We put the training (Train.jsonl) and validation data (Valid.jsonl), which contains continuous difficulty level measured by LLM self-ranking, in the ./data.

**2. Conda environment**

```shell
conda create -n ILR python=3.10

pip install -r requirements.txt
```

**3. Replace path**

Replace your own paths/parameters in shell files (examples/scripts). 

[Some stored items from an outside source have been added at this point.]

/-- R117 and R118: what a reset does, in every state, and when it is refused. -/
def Obligations.ResetRestoresTagAndSeq : Prop :=
  ∀ (s : State) (given : Option Nat), s.resetIn = some ⟨given⟩ →
    (1 ≤ given.getD s.built.defaultTag.val.toNat ∧ given.getD s.built.defaultTag.val.toNat ≤ 255 →
      step s = .next { s with
        tag := BitVec.ofNat 8 (given.getD s.built.defaultTag.val.toNat), seq := none, resetIn := none,
        trace := s.trace ++ [.reset] }) ∧
    (given.getD s.built.defaultTag.val.toNat = 0 ∨ 255 < given.getD s.built.defaultTag.val.toNat →
      step s = .refused .deviceAddressNotLegal)

/-- R20 and R117: the state after reset, and that construction gives it. That the ports are empty, and
that the steps are single, is the model's choice (logs 1, 2, 5 and 9). -/
def Obligations.ResetState : Prop :=
  State.reset.tag = 1 ∧ State.reset.seq = none ∧ State.reset.built.defaultTag.val = 1 ∧
  State.reset.built.baudCfg = 9600 ∧ State.reset.trace = [] ∧ construct Config.built none = some State.reset ∧
  State.reset.followsProtocol ∧ State.reset.tagLegal

/-! ## Invariants and rules over all commands -/

/-- Every step keeps the protocol: one command at a time, one call at a time, each call answered before the next, one
response per command with the count of completed calls, nothing but TransportFailure after a failed call. -/
def Obligations.StepKeepsProtocol : Prop :=
  ∀ s t : State, s.followsProtocol → step s = .next t → t.followsProtocol

/-- What a command records follows the protocol from the moment it is taken, in every state. -/
def Obligations.ExecFollowsProtocol : Prop :=
  ∀ (i : Instr) (s t : State), exec i s = .next t →
    ∃ es, t.trace = s.trace ++ es ∧
      match t.seq with
      | none => phaseAfter (.running 0) es = some .idle
      | some f =>
        f.cmd = .legal i ∧ f.outstanding = true ∧ f.failed = false ∧
          ∃ c, phaseAfter (.running 0) es = some (.waiting f.done c)

/-- R11: TAG is never 0, whatever step is made. -/
def Obligations.StepKeepsTagLegal : Prop :=
  ∀ s t : State, s.tagLegal → step s = .next t → t.tagLegal

/-- R12, R13, R14, R117: no step changes the strap, a descriptor, DEFAULT_TAG, BAUD_CFG or NUM. -/
def Obligations.StepKeepsParameters : Prop :=
  ∀ s t : State, step s = .next t → t.built = s.built

/-- R11, R117, R122: TAG changes only by a reset, which may come at any time, or by a SETTAG, taken when the
instance is idle or held with no call completed and none outstanding, and that command is then at its end. -/
def Obligations.TagChangesOnlyByResetOrSettag : Prop :=
  ∀ s t : State, s.followsProtocol → step s = .next t → t.tag ≠ s.tag →
    (∃ r, s.resetIn = some r) ∨
    (s.seq = none ∧ ∃ h payload rest tag, fetchCommand s.built.num s.cmdIn = some (h, payload, rest) ∧
      decode s.built.num s.built.family h payload = .legal (.settag tag) ∧ t.tag = tag.extractLsb' 0 8 ∧ t.seq = none) ∨
    (∃ f tag, s.seq = some f ∧ f.cmd = .legal (.settag tag) ∧ f.done = 0 ∧ f.outstanding = false ∧
      t.tag = tag.extractLsb' 0 8 ∧ t.seq = none)

/-- R25: every call a step issues, but Connect, carries the TAG of the instance; and a step after which a command is
in flight leaves TAG as it was, so that every call of one command carries the same tag. -/
def Obligations.CallsCarryTheTag : Prop :=
  ∀ s t : State, step s = .next t →
    (∀ c ∈ callsIn (eventsSince s t), c = .connect ∨ callTag c = some s.tag) ∧
    (t.seq ≠ none → t.tag = s.tag)

/-- R23: every call of a command is in its row of the table; nothing else is ever addressed. -/
def Obligations.CallsStayInTheirTableRow : Prop :=
  ∀ (i : Instr) (s t : State), exec i s = .next t → ∀ c ∈ callsIn (eventsSince s t), allowedCall i s.built c

/-- R22, R24, R42: every call a step issues moves 1 or 8 units, or is Connect; only writable spaces are written; and no
call to a channel bank passes the end of the address space: the first address and the units of a call of 8, or of a
coil or input call, fit in 16 bits. -/
def Obligations.CallsFitTheirSpaces : Prop :=
  ∀ s t : State, step s = .next t → ∀ c ∈ callsIn (eventsSince s t),
    (c = .connect ∨ callUnits c = 1 ∨ callUnits c = 8) ∧
    (callWrites c = true → ∃ sp, callSpace c = some sp ∧ spaceWritable sp = true) ∧
    (∀ a, callAddr c = some a → a.toNat + callUnits c ≤ 0x10000)

/-- R57, R116, R128: an OK response counts exactly the calls of its command and carries the payload of its row; every
other response carries none. -/
def Obligations.ResponseFollowsTable : Prop :=
  ∀ (i : Instr) (s t : State), exec i s = .next t → ∀ r ∈ responsesIn (eventsSince s t),
    (r.status = .ok → r.done = callCount i ∧ payloadFits i r.payload) ∧
    (r.status ≠ .ok → r.payload = .none)

/-- R108: a command that ends with a validation error leaves everything as it was but for its response; no call was
issued. The first two parts are InvalidChannel and InvalidDeviceAddress, by `exec` and in the step of an instance to
which the command was handed over. The last two are IllegalCommand, in a joined step (log 1) and in the step of an
instance to which the words were handed over; that SEQ then holds that they are no command is the model's deduction
(log 21, DEDUCED). -/
def Obligations.ValidationErrorsHaveNoEffect : Prop :=
  (∀ (i : Instr) (s t : State) (r : Response), exec i s = .next t → r ∈ responsesIn (eventsSince s t) →
    isValidationError r.status = true → t = s.afterNoCall ⟨r.status, 0, .none⟩) ∧
  (∀ (i : Instr) (s t : State) (r : Response), s.resetIn = none → s.seq = some (freshRecord (.legal i)) →
    step s = .next t → r ∈ responsesIn (eventsSince s t) → isValidationError r.status = true →
    t = s.afterNoCall ⟨r.status, 0, .none⟩) ∧
  (∀ (s : State) (h : Word) (payload rest : List Word) (why : Illegal),
    s.grain = .command → s.resetIn = none → s.seq = none → fetchCommand s.built.num s.cmdIn = some (h, payload, rest) →
    decode s.built.num s.built.family h payload = .illegal why →
    step s = .next ((s.take h payload rest).afterNoCall ⟨.illegalCommand, 0, .none⟩)) ∧
  (∀ (s : State) (why : Illegal), s.resetIn = none → s.seq = some (freshRecord (.illegal why)) →
    step s = .next (s.afterNoCall ⟨.illegalCommand, 0, .none⟩))

/-- R107, R100, R68: a command is refused exactly for a value outside the domain of `to_raw`, in the instance's NUM,
whichever it is (R65), whose channel check, if it has one, passed; nothing else is ever refused. That an operand that is
no value of the instance's F, which the decoder never gives, counts as outside the domain and is refused too is the
model's choice (log 7, DESIGN CHOICE). -/
def Obligations.RefusedExactlyOutsideScalerDomain : Prop :=
  ∀ (i : Instr) (s : State) (q : Refusal), exec i s = .refused q ↔
    q = .valueOutsideScalerDomain ∧
      ((∃ ch v, i = .aoSetch ch v ∧ ch.toNat ≤ 7 ∧ toRaw (numOf s.built.num) v = none) ∨
       (∃ vs, i = .aoSetchs vs ∧ ∃ v ∈ vs.toList, toRaw (numOf s.built.num) v = none))

/-- R17, R21, R27, R35: how the steps are counted changes nothing, and waiting for answers changes nothing. A command
that stopped in flight for want of answers, given the missing ones, makes the joined step that leads where the command
would have gone with all answers at hand. Every step is a number of the steps of R21, one after another. A single step
records at most one event: a command taken, a call, an answer, a response or a reset. That one step may join several of
R21 is the model's choice (log 1). -/
def Obligations.ResumeEqualsUninterrupted : Prop :=
  (∀ (i : Instr) (s t : State) (early late : List Answer), s.grain = .command → s.resetIn = none →
    exec i { s with ansIn := early } = .next t → t.seq ≠ none →
    step { t with ansIn := late } = exec i { s with ansIn := early ++ late }) ∧
  (∀ s : State, ∃ n, step s = advanceTimes n s) ∧
  (∀ s t : State, s.grain = .event → step s = .next t → (eventsSince s t).length ≤ 1)

/-! ## The common commands -/

/-- R74: one `Connect` call. That every answer other than done is a TransportFailure is R27 and R105, and log 11
(DEDUCED) where it is of the wrong kind. -/
def Obligations.ConnectMakesOneConnect : Prop :=
  ∀ s : State,
    (∀ rest, s.ansIn = .done :: rest →
      exec .connect s = .next (s.afterCall .connect .done rest ⟨.ok, 1, .none⟩)) ∧
    (∀ a rest, s.ansIn = a :: rest → a ≠ .done →
      exec .connect s = .next (s.afterCall .connect a rest ⟨.transportFailure, 0, .none⟩)) ∧
    (s.ansIn = [] → exec .connect s = .next (s.awaiting .connect .connect))

/-- R75: TAG is written for an operand of 1 to 255, and the command ends InvalidDeviceAddress for any other. -/
def Obligations.SettagWritesTag : Prop :=
  ∀ (tag : Half) (s : State),
    (1 ≤ tag.toNat → tag.toNat ≤ 255 →
      exec (.settag tag) s = .next { s with
        tag := BitVec.ofNat 8 tag.toNat, seq := none, trace := s.trace ++ [.response ⟨.ok, 0, .none⟩] }) ∧
    (tag.toNat = 0 ∨ 255 < tag.toNat →
      exec (.settag tag) s = .next (s.afterNoCall ⟨.invalidDeviceAddress, 0, .none⟩))

/-- R76: the device's register is written, TAG is not; the base is that of the instance's own family. That every
answer other than done is a TransportFailure is R27 and R105, and log 11 (DEDUCED) where it is of the wrong kind. -/
def Obligations.SetaddrWritesDeviceRegister : Prop :=
  ∀ (address : Half) (s : State) (base : Addr),
    base = (match s.built.family with
      | .dio => s.built.dio.deviceAddressBase
      | .rly => s.built.rly.deviceAddressBase
      | .ai => s.built.ai.deviceAddressBase
      | .ao => s.built.ao.deviceAddressBase) →
    (address.toNat ≤ 255 →
      (∀ rest, s.ansIn = .done :: rest → exec (.setaddr address) s =
        .next (s.afterCall (.writeHolding base (BitVec.ofNat 32 address.toNat) s.tag) .done rest ⟨.ok, 1, .none⟩)) ∧
      (∀ a rest, s.ansIn = a :: rest → a ≠ .done → exec (.setaddr address) s =
        .next (s.afterCall (.writeHolding base (BitVec.ofNat 32 address.toNat) s.tag) a rest
          ⟨.transportFailure, 0, .none⟩)) ∧
      (s.ansIn = [] → exec (.setaddr address) s =
        .next (s.awaiting (.setaddr address) (.writeHolding base (BitVec.ofNat 32 address.toNat) s.tag)))) ∧
    (255 < address.toNat →
      exec (.setaddr address) s = .next (s.afterNoCall ⟨.invalidDeviceAddress, 0, .none⟩))

/-- R77: one write of the whole 32-bit word (parity << 16) | baud, at the base of the instance's own family. That
every answer other than done is a TransportFailure is R27 and R105, and log 11 (DEDUCED) where it is of the wrong
kind. -/
def Obligations.SetuartHandsOverWholeWord : Prop :=
  ∀ (baud : Half) (parity : Byte) (s : State) (c : Call),
    c = .writeHolding (match s.built.family with
      | .dio => s.built.dio.uartParametersBase
      | .rly => s.built.rly.uartParametersBase
      | .ai => s.built.ai.uartParametersBase
      | .ao => s.built.ao.uartParametersBase) (BitVec.ofNat 32 (parity.toNat * 65536 + baud.toNat)) s.tag →
    (∀ rest, s.ansIn = .done :: rest →
      exec (.setuart baud parity) s = .next (s.afterCall c .done rest ⟨.ok, 1, .none⟩)) ∧
    (∀ a rest, s.ansIn = a :: rest → a ≠ .done →
      exec (.setuart baud parity) s = .next (s.afterCall c a rest ⟨.transportFailure, 0, .none⟩)) ∧
    (s.ansIn = [] → exec (.setuart baud parity) s = .next (s.awaiting (.setuart baud parity) c))

/-- R78: the register is returned raw. That every other answer is a TransportFailure is R27, R29 and R105, and log 11
(DEDUCED) where it is of the wrong kind. -/
def Obligations.RdverReturnsRawRegister : Prop :=
  ∀ (s : State) (c : Call),
    c = .readHoldings (match s.built.family with
      | .dio => s.built.dio.softwareVersionBase
      | .rly => s.built.rly.softwareVersionBase
      | .ai => s.built.ai.softwareVersionBase
      | .ao => s.built.ao.softwareVersionBase) 1 s.tag →
    (∀ v rest, s.ansIn = .words [v] :: rest →
      exec .rdver s = .next (s.afterCall c (.words [v]) rest ⟨.ok, 1, .register v⟩)) ∧
    (∀ a rest, s.ansIn = a :: rest → (∀ v, a ≠ .words [v]) →
      exec .rdver s = .next (s.afterCall c a rest ⟨.transportFailure, 0, .none⟩)) ∧
    (s.ansIn = [] → exec .rdver s = .next (s.awaiting .rdver c))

Take train_ilr_group1_ray.sh for illustration.

```text
--LLM1LR learning rate of LLM1
--LLM1KL kl coefficient of LLM1
--LLM2LR learning rate of LLM2
--LLM2KL kl coefficient of LLM2
--TEMP temperature
--TAG tag of your checkpoints
--temp-dir the path for temporary output of ray
--num-gpus the number of your gpus. The minimum gpus setting will be 4 A100s.
--working_dir the current work dir
--pretrain_llm1 the path of pretrain llm1
--save_path_llm1 checkpoint path of llm1
--ckpt_path_llm1 checkpoint path of llm1
--use_tensorboard_llm1 tensorboard path of llm1
--pretrain_llm2 the path of pretrain llm2
--save_path_llm2 checkpoint path of llm2
--ckpt_path_llm2 checkpoint path of llm2
--use_tensorboard_llm2 tensorboard path of llm2
--reward_pretrain the path of reward model
--eval_ability_file the path of validation file (Valid.jsonl)
--prompt_data the path of training file (Train.jsonl)
```

**4. ILR Training**

The group combination in our paper is:

    - Group1 (different series, same scale): Llama-3.1-8B-Instruct and Qwen2.5-7B-Instruct
    - Group2 (different series, different scale): Llama-3.1-8B-Instruct and Qwen2.5-14B-Instruct
    - Group3 (same series, different scale): Qwen2.5-7B-Instruct and Qwen2.5-14B-Instruct

We can use the following command to train LLMs:

```shell
bash examples/scripts/train_ilr_group1_ray.sh
```

**4. ILR Evaluation**

For mathematical benchmarks, we use [qwen-math](https://github.com/QwenLM/Qwen2.5-Math) as the evaluation tool.

For code benchmark MBPP, we use [ms-swift](https://github.com/modelscope/ms-swift) as the evaluation tool.

Please refer their instructions and evaluate your checkpoints using the corresponding datasets (GSM8K, MATH-500, Minerva Math, Olympiad Bench, AIME, MBPP) in our paper.